* [Stored data]:
● ● ● ●

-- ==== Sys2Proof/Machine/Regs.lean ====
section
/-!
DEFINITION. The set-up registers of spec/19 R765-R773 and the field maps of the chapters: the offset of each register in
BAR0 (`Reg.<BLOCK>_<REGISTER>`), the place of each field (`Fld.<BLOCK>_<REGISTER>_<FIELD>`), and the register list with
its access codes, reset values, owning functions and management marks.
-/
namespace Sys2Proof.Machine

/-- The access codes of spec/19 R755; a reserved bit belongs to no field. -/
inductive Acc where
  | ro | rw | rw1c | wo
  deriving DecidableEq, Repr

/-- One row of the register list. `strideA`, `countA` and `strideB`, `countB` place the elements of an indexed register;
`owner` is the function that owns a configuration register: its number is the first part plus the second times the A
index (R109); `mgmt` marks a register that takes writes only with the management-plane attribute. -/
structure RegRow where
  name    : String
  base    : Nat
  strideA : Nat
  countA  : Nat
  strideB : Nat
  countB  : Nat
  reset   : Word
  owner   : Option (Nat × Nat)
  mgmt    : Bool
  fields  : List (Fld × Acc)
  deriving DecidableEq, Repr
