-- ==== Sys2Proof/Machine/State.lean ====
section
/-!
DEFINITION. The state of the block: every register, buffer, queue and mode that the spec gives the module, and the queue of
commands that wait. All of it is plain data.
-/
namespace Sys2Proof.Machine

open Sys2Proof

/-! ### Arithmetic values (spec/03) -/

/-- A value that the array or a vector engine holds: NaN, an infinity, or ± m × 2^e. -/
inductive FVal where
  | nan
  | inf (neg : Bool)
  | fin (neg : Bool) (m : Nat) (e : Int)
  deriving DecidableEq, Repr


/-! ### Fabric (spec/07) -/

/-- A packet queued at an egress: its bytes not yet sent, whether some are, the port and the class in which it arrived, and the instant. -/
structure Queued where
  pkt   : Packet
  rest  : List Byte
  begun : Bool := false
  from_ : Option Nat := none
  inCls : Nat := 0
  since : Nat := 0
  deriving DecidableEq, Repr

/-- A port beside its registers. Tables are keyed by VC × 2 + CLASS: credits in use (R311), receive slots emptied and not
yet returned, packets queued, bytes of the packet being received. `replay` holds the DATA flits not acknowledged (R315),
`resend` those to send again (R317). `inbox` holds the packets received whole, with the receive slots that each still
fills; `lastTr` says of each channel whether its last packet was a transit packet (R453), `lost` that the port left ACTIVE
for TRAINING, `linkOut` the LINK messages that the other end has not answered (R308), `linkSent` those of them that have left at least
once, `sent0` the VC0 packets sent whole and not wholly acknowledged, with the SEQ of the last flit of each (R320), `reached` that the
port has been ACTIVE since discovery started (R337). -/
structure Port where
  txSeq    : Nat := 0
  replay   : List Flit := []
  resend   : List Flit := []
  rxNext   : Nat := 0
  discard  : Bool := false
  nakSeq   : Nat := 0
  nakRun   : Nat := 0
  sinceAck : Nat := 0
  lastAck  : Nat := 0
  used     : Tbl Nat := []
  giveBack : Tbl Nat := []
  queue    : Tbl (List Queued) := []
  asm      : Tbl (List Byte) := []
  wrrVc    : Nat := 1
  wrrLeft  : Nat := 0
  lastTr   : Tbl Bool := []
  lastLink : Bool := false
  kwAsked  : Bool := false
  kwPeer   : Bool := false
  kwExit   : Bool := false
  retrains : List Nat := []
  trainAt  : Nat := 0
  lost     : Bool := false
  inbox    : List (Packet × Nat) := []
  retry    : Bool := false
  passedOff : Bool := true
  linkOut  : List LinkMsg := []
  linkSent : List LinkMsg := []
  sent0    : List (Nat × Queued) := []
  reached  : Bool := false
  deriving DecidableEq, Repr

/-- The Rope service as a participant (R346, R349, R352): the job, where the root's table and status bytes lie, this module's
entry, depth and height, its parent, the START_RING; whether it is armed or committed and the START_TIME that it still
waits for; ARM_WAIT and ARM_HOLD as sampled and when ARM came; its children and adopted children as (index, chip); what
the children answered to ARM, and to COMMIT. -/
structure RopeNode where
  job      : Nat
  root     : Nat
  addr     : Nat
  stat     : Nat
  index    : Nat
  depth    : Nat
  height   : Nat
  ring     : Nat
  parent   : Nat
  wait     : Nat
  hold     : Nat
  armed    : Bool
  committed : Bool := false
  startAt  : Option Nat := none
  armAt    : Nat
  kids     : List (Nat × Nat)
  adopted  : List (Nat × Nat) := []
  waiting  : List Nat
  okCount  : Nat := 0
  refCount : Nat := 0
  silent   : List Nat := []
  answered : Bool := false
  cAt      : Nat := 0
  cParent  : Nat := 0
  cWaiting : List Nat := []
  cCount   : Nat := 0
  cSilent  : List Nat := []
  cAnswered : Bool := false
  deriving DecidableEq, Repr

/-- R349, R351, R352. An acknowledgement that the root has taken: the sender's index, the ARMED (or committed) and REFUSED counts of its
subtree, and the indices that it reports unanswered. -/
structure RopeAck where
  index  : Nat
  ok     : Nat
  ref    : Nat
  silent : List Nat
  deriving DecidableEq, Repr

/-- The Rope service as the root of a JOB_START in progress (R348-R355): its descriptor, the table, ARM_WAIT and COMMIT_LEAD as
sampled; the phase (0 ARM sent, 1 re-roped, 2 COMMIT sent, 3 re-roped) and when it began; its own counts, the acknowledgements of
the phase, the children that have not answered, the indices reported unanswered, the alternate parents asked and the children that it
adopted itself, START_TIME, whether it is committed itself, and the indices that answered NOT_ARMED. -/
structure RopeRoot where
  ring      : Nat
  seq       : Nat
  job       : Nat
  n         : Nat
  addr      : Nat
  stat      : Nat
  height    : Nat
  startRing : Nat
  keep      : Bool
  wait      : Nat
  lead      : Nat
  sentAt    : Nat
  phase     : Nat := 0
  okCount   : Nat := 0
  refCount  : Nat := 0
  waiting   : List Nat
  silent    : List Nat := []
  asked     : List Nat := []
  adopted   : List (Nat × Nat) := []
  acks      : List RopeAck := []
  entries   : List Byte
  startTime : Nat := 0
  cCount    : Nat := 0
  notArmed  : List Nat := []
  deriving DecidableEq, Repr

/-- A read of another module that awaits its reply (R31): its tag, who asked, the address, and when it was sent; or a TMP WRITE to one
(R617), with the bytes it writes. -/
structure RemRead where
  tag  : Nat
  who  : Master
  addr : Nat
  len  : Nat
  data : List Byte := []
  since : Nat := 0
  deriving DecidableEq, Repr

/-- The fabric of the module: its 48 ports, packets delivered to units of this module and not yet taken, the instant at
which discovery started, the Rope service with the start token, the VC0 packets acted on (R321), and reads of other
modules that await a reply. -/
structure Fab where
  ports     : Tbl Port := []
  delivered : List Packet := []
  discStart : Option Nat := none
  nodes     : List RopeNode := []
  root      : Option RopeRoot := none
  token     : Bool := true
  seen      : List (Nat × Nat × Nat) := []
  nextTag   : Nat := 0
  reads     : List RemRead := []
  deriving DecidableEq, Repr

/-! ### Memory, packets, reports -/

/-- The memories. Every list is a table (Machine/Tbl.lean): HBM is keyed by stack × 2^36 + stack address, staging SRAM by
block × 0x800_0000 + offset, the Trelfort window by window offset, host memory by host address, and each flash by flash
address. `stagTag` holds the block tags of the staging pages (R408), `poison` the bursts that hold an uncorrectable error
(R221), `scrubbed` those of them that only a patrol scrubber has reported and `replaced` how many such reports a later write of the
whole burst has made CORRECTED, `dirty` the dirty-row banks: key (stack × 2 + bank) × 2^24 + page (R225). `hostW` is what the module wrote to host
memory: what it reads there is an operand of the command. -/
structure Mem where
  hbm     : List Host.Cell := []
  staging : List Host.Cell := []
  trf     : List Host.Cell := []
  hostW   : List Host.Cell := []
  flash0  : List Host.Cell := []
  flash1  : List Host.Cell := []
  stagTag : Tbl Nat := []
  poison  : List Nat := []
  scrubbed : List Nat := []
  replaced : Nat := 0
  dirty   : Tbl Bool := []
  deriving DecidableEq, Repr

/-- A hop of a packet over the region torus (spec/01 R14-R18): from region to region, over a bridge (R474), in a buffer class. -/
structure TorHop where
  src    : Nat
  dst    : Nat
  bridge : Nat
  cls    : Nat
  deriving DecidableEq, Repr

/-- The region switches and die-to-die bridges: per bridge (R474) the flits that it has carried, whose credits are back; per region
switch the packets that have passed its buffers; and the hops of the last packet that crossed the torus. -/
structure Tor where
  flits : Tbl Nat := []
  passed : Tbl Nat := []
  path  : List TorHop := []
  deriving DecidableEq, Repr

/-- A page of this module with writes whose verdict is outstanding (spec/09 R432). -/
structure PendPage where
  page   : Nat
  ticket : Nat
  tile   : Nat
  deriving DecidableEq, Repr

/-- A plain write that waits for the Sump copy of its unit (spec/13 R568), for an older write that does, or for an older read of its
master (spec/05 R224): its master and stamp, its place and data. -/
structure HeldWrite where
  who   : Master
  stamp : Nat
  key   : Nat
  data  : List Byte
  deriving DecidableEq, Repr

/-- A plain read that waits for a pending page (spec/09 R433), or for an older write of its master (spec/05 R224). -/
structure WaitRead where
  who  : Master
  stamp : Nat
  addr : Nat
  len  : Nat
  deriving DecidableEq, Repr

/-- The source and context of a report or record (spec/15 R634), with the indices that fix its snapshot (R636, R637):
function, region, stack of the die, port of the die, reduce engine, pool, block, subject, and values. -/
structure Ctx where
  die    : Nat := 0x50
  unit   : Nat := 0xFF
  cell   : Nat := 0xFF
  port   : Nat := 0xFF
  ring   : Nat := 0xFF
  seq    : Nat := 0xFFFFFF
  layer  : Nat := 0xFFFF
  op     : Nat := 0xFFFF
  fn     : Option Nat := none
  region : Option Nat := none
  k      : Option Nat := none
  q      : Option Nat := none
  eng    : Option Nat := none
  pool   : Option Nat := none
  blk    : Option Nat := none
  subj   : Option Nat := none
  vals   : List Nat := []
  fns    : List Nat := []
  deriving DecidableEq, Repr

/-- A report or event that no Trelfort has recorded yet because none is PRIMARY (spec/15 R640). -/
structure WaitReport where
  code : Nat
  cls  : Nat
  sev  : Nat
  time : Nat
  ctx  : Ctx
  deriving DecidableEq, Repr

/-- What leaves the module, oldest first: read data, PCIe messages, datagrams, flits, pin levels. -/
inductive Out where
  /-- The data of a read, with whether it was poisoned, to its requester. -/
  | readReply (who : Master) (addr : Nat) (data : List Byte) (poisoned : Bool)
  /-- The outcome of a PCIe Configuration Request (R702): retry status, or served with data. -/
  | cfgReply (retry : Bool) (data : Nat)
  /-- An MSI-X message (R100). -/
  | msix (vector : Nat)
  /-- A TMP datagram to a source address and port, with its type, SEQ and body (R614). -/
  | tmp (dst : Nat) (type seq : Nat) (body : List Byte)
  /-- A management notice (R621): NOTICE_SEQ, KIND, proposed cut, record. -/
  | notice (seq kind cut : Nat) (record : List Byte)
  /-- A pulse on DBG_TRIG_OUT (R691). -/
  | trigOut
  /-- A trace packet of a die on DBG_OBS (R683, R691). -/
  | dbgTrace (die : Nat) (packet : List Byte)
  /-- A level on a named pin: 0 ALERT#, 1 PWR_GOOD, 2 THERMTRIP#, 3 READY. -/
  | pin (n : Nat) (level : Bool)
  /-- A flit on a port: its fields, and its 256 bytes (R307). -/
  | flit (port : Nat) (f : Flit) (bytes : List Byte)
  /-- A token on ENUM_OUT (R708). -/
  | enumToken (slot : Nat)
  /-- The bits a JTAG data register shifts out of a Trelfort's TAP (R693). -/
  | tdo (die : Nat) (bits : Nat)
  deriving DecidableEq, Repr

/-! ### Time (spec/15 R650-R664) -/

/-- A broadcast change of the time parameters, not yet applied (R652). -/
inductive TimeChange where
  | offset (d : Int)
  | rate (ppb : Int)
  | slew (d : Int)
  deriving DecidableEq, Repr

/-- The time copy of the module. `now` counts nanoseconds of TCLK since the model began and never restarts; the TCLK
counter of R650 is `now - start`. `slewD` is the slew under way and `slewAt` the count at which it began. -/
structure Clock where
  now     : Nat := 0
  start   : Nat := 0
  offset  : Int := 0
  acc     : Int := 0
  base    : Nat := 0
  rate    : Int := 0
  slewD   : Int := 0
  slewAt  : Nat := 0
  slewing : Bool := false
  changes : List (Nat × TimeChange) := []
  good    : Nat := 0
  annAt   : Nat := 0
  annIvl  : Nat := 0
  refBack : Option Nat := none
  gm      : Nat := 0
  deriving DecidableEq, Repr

● ● ● ●

* [Directions for this task]: Read through the entries and copy each line in which "dirty" appears.

* [Response to the exercise]:
whole burst has made CORRECTED, `dirty` the dirty-row banks: key (stack × 2 + bank) × 2^24 + page (R225). `hostW` is what the module wrote to host
  dirty   : Tbl Bool := []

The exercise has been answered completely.